Actually this is pretty easy to do. Just get four people to ride in your car when you used to drive alone.

Anonymous said...

We waited because oil became cheap again. Now that it's once again expensive, it's time to do something. Short term, we have to start developing ANWR and build refineries. Long term, we have to come up with alternative sources. No brainer.

Anonymous said...

when people tried to build an electric car, the car companies made it illegal to own em. Too many people were making money back then on oil, as well as now. Fast foward 25 years, and now the car companies are screaming about fuel efficiency. They want hybrids, when they had a chance they could have cared less. Now they are almost out of business it's real hard to be sympathetic. If they had been more innovative and not so protective of the oil companies we would not be in this mess now and Honda and Toyota would not have overtaken the American car manufacturing base. After this last nickle last farthing sqeeze going on now betcha in 5 years you'll be able to plug a car in and commute in it and screw the oil companies. They are now being allowed to steal legally who wants to keep pumping money into their pockets every week. The only side effect is the 1000 dollar power bill each month. LOL

Out at the peak said...

My job could be 90% telecommuted. Yet I'm expected to be in my cubical often. Gas prices today were at $4.31 at Costco. The road is still crowded.

Anonymous said...

"Unfortunately the cards are not dealt evenly.Would the child of a single working class black woman living in Camden NJ have the same opportunity to succede as a similar white child growing up in Short Hills NJ."

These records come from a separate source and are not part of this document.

/-- R15, R178, R425, R426, R429, R432 to R434, R437: boot takes image A, else B, else the recovery loader; a recovery image boots when
it verifies; the configuration record is renewed; a self-test starts and ends; ageing and error counts are kept; a trip stops a die; the
ports train or negotiate. Where a clause goes through what the rules leave open, it shows the model's choice (log entries 7, 35, 36, 37,
60 and 103). -/
def Obligations.BootAndTestEventsTakeEffect : Prop :=
  ∀ (s : State) (a b payload : List Byte) (fused die quad ring margin n isl port : Nat),
    (let s1 := { s.afterReset with svn := max s.svn fused, firmware := a }
     (fwOk a s1.svn = true → exec (.powerOnReset a b fused) s = .next (s1.bootWith a)) ∧
     (fwOk a s1.svn = false → fwOk b s1.svn = true → exec (.powerOnReset a b fused) s = .next { s1.bootWith b with firmware := a }) ∧
     (fwOk a s1.svn = false → fwOk b s1.svn = false →
      exec (.powerOnReset a b fused) s = .next { s1 with boot := .loader, loader := [] })) ∧
    (s.boot = .loader →
      let img := s.loader ++ payload
      exec (.recoveryImageFrame payload false) s = .next { s with loader := img } ∧
      (fwOk img s.svn = true → exec (.recoveryImageFrame payload true) s = .next (s.bootWith img)) ∧
      (fwOk img s.svn = false → exec (.recoveryImageFrame payload true) s = .next { s with loader := [] })) ∧
    (s.recordStale = true →
      let r := s.recordNow (((s.flash.head?).map ConfRec.seq).getD 0 + 1)
      exec (.configRecordWrite true) s = .next { s with record := r, flash := r :: s.flash.take 1 } ∧
      exec (.configRecordWrite false) s = .next { s with record := r }) ∧
    (let run (page : Bool) : TestRun := { die := die, page := page, n := n, due := s.cycle + testTime }
     let p := s.page die n
     let k := 16 * die + n
     let m := s.misl k
     (p.st = .free → p.retp = false → s.testing die true = false → exec (.selfTestStart die true n) s
      = .next ({ s with tests := s.tests ++ [run true] }.setPage die n { p with st := .testing })) ∧
     let s1 := s.setTestOf k { s.testOf k with asked := false }
     (s.laneHeld k = true ∨ s.testing die false = false →
       (m.st = .free ∨ (m.st = .owned ∧ m.lane.isSome = true) → exec (.selfTestStart die false n) s
         = .next ({ s1 with tests := s1.tests ++ [run false] }.setMisl k { m with st := .testing, before := m.st })) ∧
       (m.st = .owned → m.lane = none → ∃ t : State, exec (.selfTestStart die false n) s = .next t ∧
         t.misl k = { m with st := .saving, before := .owned, until_ := (t.misl k).until_ } ∧ s.cycle < (t.misl k).until_ ∧
         t.tests = s.tests ++ [{ run false with due := (t.misl k).until_ + testTime }] ∧
         t = { s with tests := t.tests, misls := t.misls, testInfo := t.testInfo, free := s.free + 1 }))) ∧
    (let mine (t : TestRun) : Bool := t.die == die && t.page == true && t.n == n
     let s0 := { s with tests := s.tests.filter fun t => !mine t }
     let p := s0.page die n
     s.tests.any mine = true → exec (.selfTestEnd die true n true) s = .next (s0.freed die n { p with lv := false })) ∧
    (let mine (t : TestRun) : Bool := t.die == die && t.page == false && t.n == n
     let k := 16 * die + n
     let s0 := { s with tests := s.tests.filter fun t => !mine t }
     let m := s0.misl k
     let t := s0.testOf k
     let tile (b : Option BTile) (ix : Nat) : Option BTile := b.map fun _ => s0.stackTile k ix
     let ends (u : State) (m1 : MIsl) : Prop := exec (.selfTestEnd die false n true) s = .next ((u.setMisl k m1).setTestOf k { t with
       stc := s0.stc.toNat % 2 ^ 32, result := 1, count := min (t.count + 1) 255, last := s0.cycle, late := false })
     s.tests.any mine = true → m.st = .testing →
       (m.before ≠ .owned ∨ m.lane.isSome = true → ends s0 { m with st := m.before, before := .free }) ∧
       (m.before = .owned → m.lane = none → ends (s0.readTiles k m m.front.isSome m.back.isSome)
         { m with st := .owned, before := .free, front := tile m.front m.frontIx, back := tile m.back m.backIx })) ∧
    (let t := s.testOf isl
     s.laneHeld isl = true → t.late = false → t.last + 100000000 ≤ s.cycle → exec (.selfTestOverdue isl) s
      = .next ((s.setTestOf isl { t with late := true }).serviceEvent 0 (isl / 16) (BitVec.ofNat 64 (isl % 16)) 0)) ∧
    (let num := 0x8740 + quad % 4
     let w := s.dcsrAt die num
     let thr := w.bits 16 16
     let new := ring % 2 ^ 16 * 2 ^ 48 + margin % 2 ^ 16 * 2 ^ 32 + thr * 2 ^ 16
     (thr = 0 ∨ thr ≤ margin % 2 ^ 16 → exec (.ageingSample die quad ring margin) s
      = .next (s.setDcsr die num (BitVec.ofNat 64 (new + w.bits 0 1)))) ∧
     (thr ≠ 0 → margin % 2 ^ 16 < thr → w.bit 0 = false → exec (.ageingSample die quad ring margin) s
      = .next ((s.setDcsr die num (BitVec.ofNat 64 (new + 1))).serviceEvent 0 die (BitVec.ofNat 64 quad)
          (BitVec.ofNat 64 (margin % 2 ^ 16))))) ∧
    (let thr := (s.dcsrAt die 0x8708).bits 0 16
     n < 64 →
       (thr ≠ 0 → thr ≤ s.eccCount die n → exec (.eccThresholdRetire die n) s = .next (s.markPage die n)) ∧
       (thr = 0 ∨ s.eccCount die n < thr → exec (.eccThresholdRetire die n) s = .next s)) ∧
    (let w := s.dcsrAt die 0x8760
     let s1 := { s with downDies := setIns s.downDies die }.setDcsr die 0x8760 (w ||| 1)
     w.bit 0 = false → exec (.thermalTrip die) s
      = .next (((((s1.tripLanes die).tripRegions die).tripWork die).hostEvent evFault 0 ftOverrun (BitVec.ofNat 64 die) 0 die).logEvent ftOverrun
          die (BitVec.ofNat 64 die) 0)) ∧
    (∀ ok, exec (.linkTrainingDone 16 n ok true ring) s = .next { s with storageUp := ok }) ∧
    exec (.ethernetAutoNegotiation port true) s = .next { s with ethDown := setDel s.ethDown port } ∧
    exec (.ethernetAutoNegotiation port false) s = .next { s with ethDown := setIns s.ethDown port }

/-! ### Rules stated whole -/

/-- R88 and R100. `mad` has OP 0x09 and writes (a × b + c) mod 2^64, the same for signed and unsigned readings, latency 3, no flag.
`pcnt` has OP 0x38 and writes the number of one bits of a below min(b, 64), latency 1. -/
def Obligations.MadAndPrefixCountWriteTheirResult : Prop :=
  ∀ (s : State) (h : Hd) (d : Dst) (a b c : Src), s.inFull h →
    exec (.mad h d a b c) s = .next (s.from3 h d a b c 3 fun x y z => (BitVec.ofNat 64 ((x.toNat * y.toNat + z.toNat) % 2 ^ 64), 0)) ∧
    exec (.mad h d a b c) s = .next (s.from3 h d a b c 3 fun x y z => (BitVec.ofInt 64 (x.toInt * y.toInt + z.toInt), 0)) ∧
    exec (.pcnt h d a b) s = .next (s.from2 h d a b 1 fun x y =>
      (BitVec.ofNat 64 ((List.range (min y.toNat 64)).countP fun i => x.getLsbD i), 0)) ∧
    (Instr.pcnt h d a b).opcode = some 0x38

/-- R99. `sel d, a, b, pn` writes a when p[n] xor NEG is 1 and b otherwise, bit for bit, with latency 1 and no flag; the poison is that of
the chosen operand, of p[n] and of the instruction's own predicate (R84), and the other operand's has no effect. -/
def Obligations.SelTakesTheChosenOperand : Prop :=
  ∀ (s : State) (h : Hd) (d : Dst) (a b : Src) (neg : Bool) (n : BitVec 3), s.inFull h →
    let q := s.readPred h.place.form n.toNat
    let x := if (q.1 ^^ neg) = true then s.src h [a, b] a else s.src h [a, b] b
    exec (.sel h d a b neg n) s = .next (s.gives h 1 (ResW.one d { v := x.v, p := x.p || q.2 || s.lent h } 0))
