/-! ### `setRegion` -/

@[simp] theorem State.setRegion_agenda (c h d : Nat) (r : Region) : (s.setRegion c h d r).agenda = s.agenda := rfl
@[simp] theorem State.setRegion_cur (c h d : Nat) (r : Region) : (s.setRegion c h d r).cur = s.cur := rfl
@[simp] theorem State.setRegion_held (c h d : Nat) (r : Region) : (s.setRegion c h d r).held = s.held := rfl
@[simp] theorem State.setRegion_cycle (c h d : Nat) (r : Region) : (s.setRegion c h d r).cycle = s.cycle := rfl
@[simp] theorem State.setRegion_free (c h d : Nat) (r : Region) : (s.setRegion c h d r).free = s.free := rfl
@[simp] theorem State.setRegion_pes (c h d : Nat) (r : Region) : (s.setRegion c h d r).pes = s.pes := rfl
@[simp] theorem State.setRegion_rows (c h d : Nat) (r : Region) : (s.setRegion c h d r).rows = s.rows := rfl
@[simp] theorem State.setRegion_routesIn (c h d : Nat) (r : Region) : (s.setRegion c h d r).routesIn = s.routesIn := rfl
@[simp] theorem State.setRegion_regions (c h d : Nat) (r : Region) : (s.setRegion c h d r).regions = tabPut s.regions (regKey c h d) r := rfl
@[simp] theorem State.setRegion_reqs (c h d : Nat) (r : Region) : (s.setRegion c h d r).reqs = s.reqs := rfl
@[simp] theorem State.setRegion_replies (c h d : Nat) (r : Region) : (s.setRegion c h d r).replies = s.replies := rfl
@[simp] theorem State.setRegion_tasks (c h d : Nat) (r : Region) : (s.setRegion c h d r).tasks = s.tasks := rfl
@[simp] theorem State.setRegion_nextTask (c h d : Nat) (r : Region) : (s.setRegion c h d r).nextTask = s.nextTask := rfl
@[simp] theorem State.setRegion_tiles (c h d : Nat) (r : Region) : (s.setRegion c h d r).tiles = s.tiles := rfl
@[simp] theorem State.setRegion_mem (c h d : Nat) (r : Region) : (s.setRegion c h d r).mem = s.mem := rfl
@[simp] theorem State.setRegion_pdb (c h d : Nat) (r : Region) : (s.setRegion c h d r).pdb = s.pdb := rfl
@[simp] theorem State.setRegion_wst (c h d : Nat) (r : Region) : (s.setRegion c h d r).wst = s.wst := rfl
@[simp] theorem State.setRegion_dram (c h d : Nat) (r : Region) : (s.setRegion c h d r).dram = s.dram := rfl
@[simp] theorem State.setRegion_vers (c h d : Nat) (r : Region) : (s.setRegion c h d r).vers = s.vers := rfl
@[simp] theorem State.setRegion_vparts (c h d : Nat) (r : Region) : (s.setRegion c h d r).vparts = s.vparts := rfl
@[simp] theorem State.setRegion_dqs (c h d : Nat) (r : Region) : (s.setRegion c h d r).dqs = s.dqs := rfl
@[simp] theorem State.setRegion_dseq (c h d : Nat) (r : Region) : (s.setRegion c h d r).dseq = s.dseq := rfl
@[simp] theorem State.setRegion_counters (c h d : Nat) (r : Region) : (s.setRegion c h d r).counters = s.counters := rfl
@[simp] theorem State.setRegion_dcsr (c h d : Nat) (r : Region) : (s.setRegion c h d r).dcsr = s.dcsr := rfl
@[simp] theorem State.setRegion_ccsr (c h d : Nat) (r : Region) : (s.setRegion c h d r).ccsr = s.ccsr := rfl
@[simp] theorem State.setRegion_hostRing (c h d : Nat) (r : Region) : (s.setRegion c h d r).hostRing = s.hostRing := rfl
@[simp] theorem State.setRegion_umber (c h d : Nat) (r : Region) : (s.setRegion c h d r).umber = s.umber := rfl
@[simp] theorem State.setRegion_tlb (c h d : Nat) (r : Region) : (s.setRegion c h d r).tlb = s.tlb := rfl
@[simp] theorem State.setRegion_tb (c h d : Nat) (r : Region) : (s.setRegion c h d r).tb = s.tb := rfl
@[simp] theorem State.setRegion_stc (c h d : Nat) (r : Region) : (s.setRegion c h d r).stc = s.stc := rfl
@[simp] theorem State.setRegion_frecs (c h d : Nat) (r : Region) : (s.setRegion c h d r).frecs = s.frecs := rfl
@[simp] theorem State.setRegion_fwait (c h d : Nat) (r : Region) : (s.setRegion c h d r).fwait = s.fwait := rfl
@[simp] theorem State.setRegion_serials (c h d : Nat) (r : Region) : (s.setRegion c h d r).serials = s.serials := rfl
@[simp] theorem State.setRegion_jobs (c h d : Nat) (r : Region) : (s.setRegion c h d r).jobs = s.jobs := rfl
@[simp] theorem State.setRegion_graphs (c h d : Nat) (r : Region) : (s.setRegion c h d r).graphs = s.graphs := rfl
@[simp] theorem State.setRegion_cards (c h d : Nat) (r : Region) : (s.setRegion c h d r).cards = s.cards := rfl
@[simp] theorem State.setRegion_nextCard (c h d : Nat) (r : Region) : (s.setRegion c h d r).nextCard = s.nextCard := rfl
@[simp] theorem State.setRegion_pages (c h d : Nat) (r : Region) : (s.setRegion c h d r).pages = s.pages := rfl
@[simp] theorem State.setRegion_ccache (c h d : Nat) (r : Region) : (s.setRegion c h d r).ccache = s.ccache := rfl
@[simp] theorem State.setRegion_misls (c h d : Nat) (r : Region) : (s.setRegion c h d r).misls = s.misls := rfl
@[simp] theorem State.setRegion_sisls (c h d : Nat) (r : Region) : (s.setRegion c h d r).sisls = s.sisls := rfl
@[simp] theorem State.setRegion_frames (c h d : Nat) (r : Region) : (s.setRegion c h d r).frames = s.frames := rfl
@[simp] theorem State.setRegion_hostFrames (c h d : Nat) (r : Region) : (s.setRegion c h d r).hostFrames = s.hostFrames := rfl
@[simp] theorem State.setRegion_cinvs (c h d : Nat) (r : Region) : (s.setRegion c h d r).cinvs = s.cinvs := rfl
@[simp] theorem State.setRegion_downDies (c h d : Nat) (r : Region) : (s.setRegion c h d r).downDies = s.downDies := rfl
@[simp] theorem State.setRegion_tabs (c h d : Nat) (r : Region) : (s.setRegion c h d r).tabs = s.tabs := rfl
@[simp] theorem State.setRegion_grants (c h d : Nat) (r : Region) : (s.setRegion c h d r).grants = s.grants := rfl
@[simp] theorem State.setRegion_dbgs (c h d : Nat) (r : Region) : (s.setRegion c h d r).dbgs = s.dbgs := rfl
@[simp] theorem State.setRegion_acctSeq (c h d : Nat) (r : Region) : (s.setRegion c h d r).acctSeq = s.acctSeq := rfl
@[simp] theorem State.setRegion_groups (c h d : Nat) (r : Region) : (s.setRegion c h d r).groups = s.groups := rfl
@[simp] theorem State.setRegion_groupNo (c h d : Nat) (r : Region) : (s.setRegion c h d r).groupNo = s.groupNo := rfl
@[simp] theorem State.setRegion_groupEnds (c h d : Nat) (r : Region) : (s.setRegion c h d r).groupEnds = s.groupEnds := rfl
@[simp] theorem State.setRegion_saved (c h d : Nat) (r : Region) : (s.setRegion c h d r).saved = s.saved := rfl
@[simp] theorem State.setRegion_meas0 (c h d : Nat) (r : Region) : (s.setRegion c h d r).meas0 = s.meas0 := rfl
@[simp] theorem State.setRegion_meas1 (c h d : Nat) (r : Region) : (s.setRegion c h d r).meas1 = s.meas1 := rfl
@[simp] theorem State.setRegion_queues (c h d : Nat) (r : Region) : (s.setRegion c h d r).queues = s.queues := rfl
@[simp] theorem State.setRegion_fe (c h d : Nat) (r : Region) : (s.setRegion c h d r).fe = s.fe := rfl
@[simp] theorem State.setRegion_stalls (c h d : Nat) (r : Region) : (s.setRegion c h d r).stalls = s.stalls := rfl
@[simp] theorem State.setRegion_ladders (c h d : Nat) (r : Region) : (s.setRegion c h d r).ladders = s.ladders := rfl
@[simp] theorem State.setRegion_islSaves (c h d : Nat) (r : Region) : (s.setRegion c h d r).islSaves = s.islSaves := rfl
@[simp] theorem State.setRegion_vinvs (c h d : Nat) (r : Region) : (s.setRegion c h d r).vinvs = s.vinvs := rfl
@[simp] theorem State.setRegion_ccs (c h d : Nat) (r : Region) : (s.setRegion c h d r).ccs = s.ccs := rfl
@[simp] theorem State.setRegion_gens (c h d : Nat) (r : Region) : (s.setRegion c h d r).gens = s.gens := rfl
@[simp] theorem State.setRegion_pairs (c h d : Nat) (r : Region) : (s.setRegion c h d r).pairs = s.pairs := rfl
@[simp] theorem State.setRegion_links (c h d : Nat) (r : Region) : (s.setRegion c h d r).links = s.links := rfl
@[simp] theorem State.setRegion_tickAt (c h d : Nat) (r : Region) : (s.setRegion c h d r).tickAt = s.tickAt := rfl
@[simp] theorem State.setRegion_tests (c h d : Nat) (r : Region) : (s.setRegion c h d r).tests = s.tests := rfl
@[simp] theorem State.setRegion_testInfo (c h d : Nat) (r : Region) : (s.setRegion c h d r).testInfo = s.testInfo := rfl
@[simp] theorem State.setRegion_testFails (c h d : Nat) (r : Region) : (s.setRegion c h d r).testFails = s.testFails := rfl
@[simp] theorem State.setRegion_boot (c h d : Nat) (r : Region) : (s.setRegion c h d r).boot = s.boot := rfl
@[simp] theorem State.setRegion_svn (c h d : Nat) (r : Region) : (s.setRegion c h d r).svn = s.svn := rfl
@[simp] theorem State.setRegion_firmware (c h d : Nat) (r : Region) : (s.setRegion c h d r).firmware = s.firmware := rfl
@[simp] theorem State.setRegion_loader (c h d : Nat) (r : Region) : (s.setRegion c h d r).loader = s.loader := rfl
@[simp] theorem State.setRegion_record (c h d : Nat) (r : Region) : (s.setRegion c h d r).record = s.record := rfl
@[simp] theorem State.setRegion_flash (c h d : Nat) (r : Region) : (s.setRegion c h d r).flash = s.flash := rfl
@[simp] theorem State.setRegion_recLog (c h d : Nat) (r : Region) : (s.setRegion c h d r).recLog = s.recLog := rfl
@[simp] theorem State.setRegion_sigsUsed (c h d : Nat) (r : Region) : (s.setRegion c h d r).sigsUsed = s.sigsUsed := rfl
@[simp] theorem State.setRegion_ethDown (c h d : Nat) (r : Region) : (s.setRegion c h d r).ethDown = s.ethDown := rfl
@[simp] theorem State.setRegion_storageUp (c h d : Nat) (r : Region) : (s.setRegion c h d r).storageUp = s.storageUp := rfl
@[simp] theorem State.setRegion_trigs (c h d : Nat) (r : Region) : (s.setRegion c h d r).trigs = s.trigs := rfl
@[simp] theorem State.setRegion_ccDead (c h d : Nat) (r : Region) : (s.setRegion c h d r).ccDead = s.ccDead := rfl
@[simp] theorem State.setRegion_owed (c h d : Nat) (r : Region) : (s.setRegion c h d r).owed = s.owed := rfl
@[simp] theorem State.setRegion_placed (c h d : Nat) (r : Region) : (s.setRegion c h d r).placed = s.placed := rfl
@[simp] theorem State.setRegion_busData (c h d : Nat) (r : Region) : (s.setRegion c h d r).busData = s.busData := rfl
@[simp] theorem State.setRegion_busErr (c h d : Nat) (r : Region) : (s.setRegion c h d r).busErr = s.busErr := rfl
@[simp] theorem State.setRegion_busy (c h d : Nat) (r : Region) : (s.setRegion c h d r).busy = s.busy := rfl
@[simp] theorem State.setRegion_holds (c h d : Nat) (r : Region) : (s.setRegion c h d r).holds = s.holds := rfl
@[simp] theorem State.setRegion_weak (c h d : Nat) (r : Region) : (s.setRegion c h d r).weak = s.weak := rfl
@[simp] theorem State.setRegion_eccLog (c h d : Nat) (r : Region) : (s.setRegion c h d r).eccLog = s.eccLog := rfl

The Camden kid would have had a much better chance in the America before the socialist programs introduced in the mid-20th century. Most of the well known millionairs of the late 19th and early 20th century were self-made men with very humble origins, whereas today most of the well known Forbes-listed American names were born to already wealthy families. Social mobility is drasticly reduced when advancement requires paper qualifications; wealthy parents are far more likely to give their children a better education than poor ones. A society that emphasizes education ironicly endorses one of the chief mechanisms for hereditory hierarchy. After all, education was invented by wealthy parents to give their own kids a leg up on other kids without the vagaries of the market place.

Anonymous said...

li sailer,

If you want stupendous waste of money and get something that doesn't work, joint international government research would be the ticket. For crying out loud, after tens of billions of dollars and a decade and half, the International Space Station still can't keep a toilet in working order.

Anonymous said...

High energy prices will be good for America. It will force conservation and changes to lifestyle choices (Hummer, McMansion),

Great, now we'll have to live like the stinky Europeans, in those POS tiny studios without A/C and driving those POS Fiats or Smarts. Wow, that movie Idiocracy must have been written by Nostradamus.

Anonymous said...

"Only 2, 3 and 4 cylinder engines (would have) should be sold in family passenger cars and trucks, unless you have a business, hauling, racing or farm land permit."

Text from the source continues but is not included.